Problem with norm_reviews[num_cols].iloc[0].values Bar Plots

Can some body please help me with this part bar_heights = norm_reviews[num_cols].iloc[0].values
I did not get it.
import matplotlib.pyplot as plt
from numpy import arange
num_cols = [‘RT_user_norm’, ‘Metacritic_user_nom’, ‘IMDB_norm’, ‘Fandango_Ratingvalue’, ‘Fandango_Stars’]

bar_heights = norm_reviews[num_cols].iloc[0].values
bar_positions = arange(5) + 0.75
fig, ax = plt.subplots()
ax.bar(bar_positions, bar_heights, 0.5)
plt.show()
this is the link
https://app.dataquest.io/m/144/bar-plots-and-scatter-plots/4/creating-bars
thanks

In the section of code you asked about (bar_heights = norm_reviews[num_cols].iloc[0].values), we are getting the values from the 5 columns in num_cols for the first movie in the dataframe (.iloc[0]). Adding .values returns the data as a list (you can see that when you run the code and inspect the bar_heights variable).

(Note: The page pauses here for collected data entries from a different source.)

-- ==== Sys2Proof/Laws/KeepTick.lean ====
section
/-!
SUPPORT. What the operations and meanings of Machine/Tick.lean keep of a state.
-/
set_option linter.unusedVariables false
set_option linter.unreachableTactic false
set_option linter.unusedTactic false
namespace Sys2Proof.Machine

theorem State.stepCounter_still (s : State) :
    s.Still (State.stepCounter s) := by
  unfold State.stepCounter
  repeat' first
    | with_reducible refine State.ite_still ?_ ?_
    | with_reducible refine State.ite2_still ?_ ?_
    | with_reducible exact State.Still.refl _
    | with_reducible assumption
    | with_reducible apply State.Still.after (State.bump_still _ _ _)
    | with_reducible apply State.Still.after (OpCtx.count_still _ _ _ _)
    | ((try lift_lets); intro x; refine State.cut_still (x := x) ?_ ?_; (on_goal 1 => unfold x); (on_goal 2 => (clear_value x; intro _)))
    | ((try lift_lets); intro x; refine State.cut_still (x := x.2) ?_ ?_; (on_goal 1 => unfold x); (on_goal 2 => (clear_value x; intro _)))
    | ((try lift_lets); intro x; try clear_value x)
    | intro _
    | split
    | with_reducible fail_if_no_progress apply State.Still.after (State.mk_still _)
    | dsimp only

theorem State.rollLookups_still (s : State) :
    s.Still (State.rollLookups s) := by
  unfold State.rollLookups
  repeat' first
    | with_reducible refine State.ite_still ?_ ?_
    | with_reducible refine State.ite2_still ?_ ?_
    | with_reducible exact State.Still.refl _
    | with_reducible assumption
    | with_reducible apply State.Still.after (State.bump_still _ _ _)
    | with_reducible apply State.Still.after (State.noteBreak_still _ _ _)
    | with_reducible apply State.Still.after (State.foldl_still ?_ _ _)
    | with_reducible apply State.Still.after (State.foldl2_still ?_ _ _)
    | ((try lift_lets); intro x; refine State.cut_still (x := x) ?_ ?_; (on_goal 1 => unfold x); (on_goal 2 => (clear_value x; intro _)))
    | ((try lift_lets); intro x; refine State.cut_still (x := x.2) ?_ ?_; (on_goal 1 => unfold x); (on_goal 2 => (clear_value x; intro _)))
    | ((try lift_lets); intro x; try clear_value x)
    | intro _
    | split
    | with_reducible fail_if_no_progress apply State.Still.after (State.mk_still _)
    | dsimp only

theorem State.stepPeriod_still (s : State) :
    s.Still (State.stepPeriod s) := by
  unfold State.stepPeriod
  repeat' first
    | with_reducible refine State.ite_still ?_ ?_
    | with_reducible refine State.ite2_still ?_ ?_
    | with_reducible exact State.Still.refl _
    | with_reducible assumption
    | with_reducible apply State.Still.after (State.put_still _ _ _)
    | ((try lift_lets); intro x; refine State.cut_still (x := x) ?_ ?_; (on_goal 1 => unfold x); (on_goal 2 => (clear_value x; intro _)))
    | ((try lift_lets); intro x; refine State.cut_still (x := x.2) ?_ ?_; (on_goal 1 => unfold x); (on_goal 2 => (clear_value x; intro _)))
    | ((try lift_lets); intro x; try clear_value x)
    | intro _
    | split
    | with_reducible fail_if_no_progress apply State.Still.after (State.mk_still _)
    | dsimp only

theorem State.stepDelays_still (s : State) :
    s.Still (State.stepDelays s) := by
  unfold State.stepDelays
  repeat' first
    | with_reducible exact State.Still.refl _
    | with_reducible assumption
    | ((try lift_lets); intro x; refine State.cut_still (x := x) ?_ ?_; (on_goal 1 => unfold x); (on_goal 2 => (clear_value x; intro _)))
    | ((try lift_lets); intro x; refine State.cut_still (x := x.2) ?_ ?_; (on_goal 1 => unfold x); (on_goal 2 => (clear_value x; intro _)))
    | ((try lift_lets); intro x; try clear_value x)
    | intro _
    | split
    | with_reducible fail_if_no_progress apply State.Still.after (State.mk_still _)
    | dsimp only

theorem State.stepGates_still (s : State) :
    s.Still (State.stepGates s) := by
  unfold State.stepGates
  repeat' first
    | with_reducible exact State.Still.refl _
    | with_reducible assumption
    | ((try lift_lets); intro x; refine State.cut_still (x := x) ?_ ?_; (on_goal 1 => unfold x); (on_goal 2 => (clear_value x; intro _)))
    | ((try lift_lets); intro x; refine State.cut_still (x := x.2) ?_ ?_; (on_goal 1 => unfold x); (on_goal 2 => (clear_value x; intro _)))
    | ((try lift_lets); intro x; try clear_value x)
    | intro _
    | split
    | with_reducible fail_if_no_progress apply State.Still.after (State.mk_still _)
    | dsimp only

theorem State.stepUnits_still (s : State) :
    s.Still (State.stepUnits s) := by
  unfold State.stepUnits
  repeat' first
    | with_reducible exact State.Still.refl _
    | with_reducible assumption
    | with_reducible apply State.Still.after (State.edgeTake_still _ _)
    | with_reducible apply State.Still.after (State.stopBolts_still _)
    | with_reducible apply State.Still.after (State.foldl_still ?_ _ _)
    | with_reducible apply State.Still.after (State.foldl2_still ?_ _ _)
    | ((try lift_lets); intro x; refine State.cut_still (x := x) ?_ ?_; (on_goal 1 => unfold x); (on_goal 2 => (clear_value x; intro _)))
    | ((try lift_lets); intro x; refine State.cut_still (x := x.2) ?_ ?_; (on_goal 1 => unfold x); (on_goal 2 => (clear_value x; intro _)))
    | ((try lift_lets); intro x; try clear_value x)
    | intro _
    | split
    | with_reducible fail_if_no_progress apply State.Still.after (State.mk_still _)
    | dsimp only

theorem State.stepTimer_still (s : State) :
    s.Still (State.stepTimer s) := by
  unfold State.stepTimer
  repeat' first
    | with_reducible refine State.ite_still ?_ ?_
    | with_reducible refine State.ite2_still ?_ ?_
    | with_reducible exact State.Still.refl _
    | with_reducible assumption
    | ((try lift_lets); intro x; refine State.cut_still (x := x) ?_ ?_; (on_goal 1 => unfold x); (on_goal 2 => (clear_value x; intro _)))
    | ((try lift_lets); intro x; refine State.cut_still (x := x.2) ?_ ?_; (on_goal 1 => unfold x); (on_goal 2 => (clear_value x; intro _)))
    | ((try lift_lets); intro x; try clear_value x)
    | intro _
    | split
    | with_reducible fail_if_no_progress apply State.Still.after (State.mk_still _)
    | dsimp only

theorem State.stepEpochs_still (s : State) (p : Nat) :
    s.Still (State.stepEpochs s p) := by
  unfold State.stepEpochs
  repeat' first
    | with_reducible refine State.ite_still ?_ ?_
    | with_reducible refine State.ite2_still ?_ ?_
    | with_reducible exact State.Still.refl _
    | with_reducible assumption
    | with_reducible apply State.Still.after (State.bump_still _ _ _)
    | with_reducible apply State.Still.after (State.occur_still _ _ _ _)
    | with_reducible apply State.Still.after (State.partEvent_still _ _ _)
    | with_reducible apply State.Still.after (State.setEpoch_still _ _ _ _)
    | with_reducible apply State.Still.after (State.foldl_still ?_ _ _)
    | with_reducible apply State.Still.after (State.foldl2_still ?_ _ _)
    | ((try lift_lets); intro x; refine State.cut_still (x := x) ?_ ?_; (on_goal 1 => unfold x); (on_goal 2 => (clear_value x; intro _)))
    | ((try lift_lets); intro x; refine State.cut_still (x := x.2) ?_ ?_; (on_goal 1 => unfold x); (on_goal 2 => (clear_value x; intro _)))
    | ((try lift_lets); intro x; try clear_value x)
    | intro _
    | split
    | with_reducible fail_if_no_progress apply State.Still.after (State.mk_still _)
    | dsimp only

theorem State.stepCounts_still (s : State) :
    s.Still (State.stepCounts s) := by
  unfold State.stepCounts
  repeat' first
    | with_reducible refine State.ite_still ?_ ?_
    | with_reducible refine State.ite2_still ?_ ?_
    | with_reducible exact State.Still.refl _
    | with_reducible assumption
    | with_reducible apply State.Still.after (State.bump_still _ _ _)
    | with_reducible apply State.Still.after (State.portEvent_still _ _ _)
    | with_reducible apply State.Still.after (State.foldl_still ?_ _ _)
    | with_reducible apply State.Still.after (State.foldl2_still ?_ _ _)
    | ((try lift_lets); intro x; refine State.cut_still (x := x) ?_ ?_; (on_goal 1 => unfold x); (on_goal 2 => (clear_value x; intro _)))
    | ((try lift_lets); intro x; refine State.cut_still (x := x.2) ?_ ?_; (on_goal 1 => unfold x); (on_goal 2 => (clear_value x; intro _)))
    | ((try lift_lets); intro x; try clear_value x)
    | intro _
    | split
    | dsimp only

theorem State.stepScrub_still (s : State) :
    s.Still (State.stepScrub s) := by
  unfold State.stepScrub
  repeat' first
    | with_reducible refine State.ite_still ?_ ?_
    | with_reducible refine State.ite2_still ?_ ?_
    | with_reducible exact State.Still.refl _
    | with_reducible assumption
    | with_reducible apply State.Still.after (State.put_still _ _ _)
    | with_reducible apply State.Still.after (State.foldl_still ?_ _ _)
    | with_reducible apply State.Still.after (State.foldl2_still ?_ _ _)
    | ((try lift_lets); intro x; refine State.cut_still (x := x) ?_ ?_; (on_goal 1 => unfold x); (on_goal 2 => (clear_value x; intro _)))
    | ((try lift_lets); intro x; refine State.cut_still (x := x.2) ?_ ?_; (on_goal 1 => unfold x); (on_goal 2 => (clear_value x; intro _)))
    | ((try lift_lets); intro x; try clear_value x)
    | intro _
    | split
    | with_reducible fail_if_no_progress apply State.Still.after (State.mk_still _)
    | dsimp only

I hope this helps. Let us know if you still need some clarification.

why this same two lists together ? a little bit confused
norm_reviews = reviews[[‘FILM’,‘RT_user_norm’,‘Metacritic_user_nom’,‘IMDB_norm’,‘Fandango_Ratingvalue’,‘Fandango_Stars’]]
num_cols = [‘RT_user_norm’, ‘Metacritic_user_nom’, ‘IMDB_norm’, ‘Fandango_Ratingvalue’, ‘Fandango_Stars’]
thanks

They’re not the same, actually. reviews was the initial dataframe, and norm_reviews is the dataframe with only those 6 named columns. It still contains the same number of rows but allows us to only focus on the columns we need for our analysis. num_cols is a list with the titles of the 5 columns that have rating data (not including the 'FILM' name).

The reason we put the names of those columns in a list is to make our code easier to read when we want to extract the ratings values for the bar heights. These two bits of code will give us the same information:

bar_heights = norm_reviews[num_cols].iloc[0].values
bar_heights = norm_reviews[['RT_user_norm', 'Metacritic_user_nom', 'IMDB_norm', 'Fandango_Ratingvalue', 'Fandango_Stars']].iloc[0].values

The first version with num_cols is easier to read, especially if we have to troubleshoot later or edit which columns to include in our bar graph.

thank you very much. I got it.

1 Like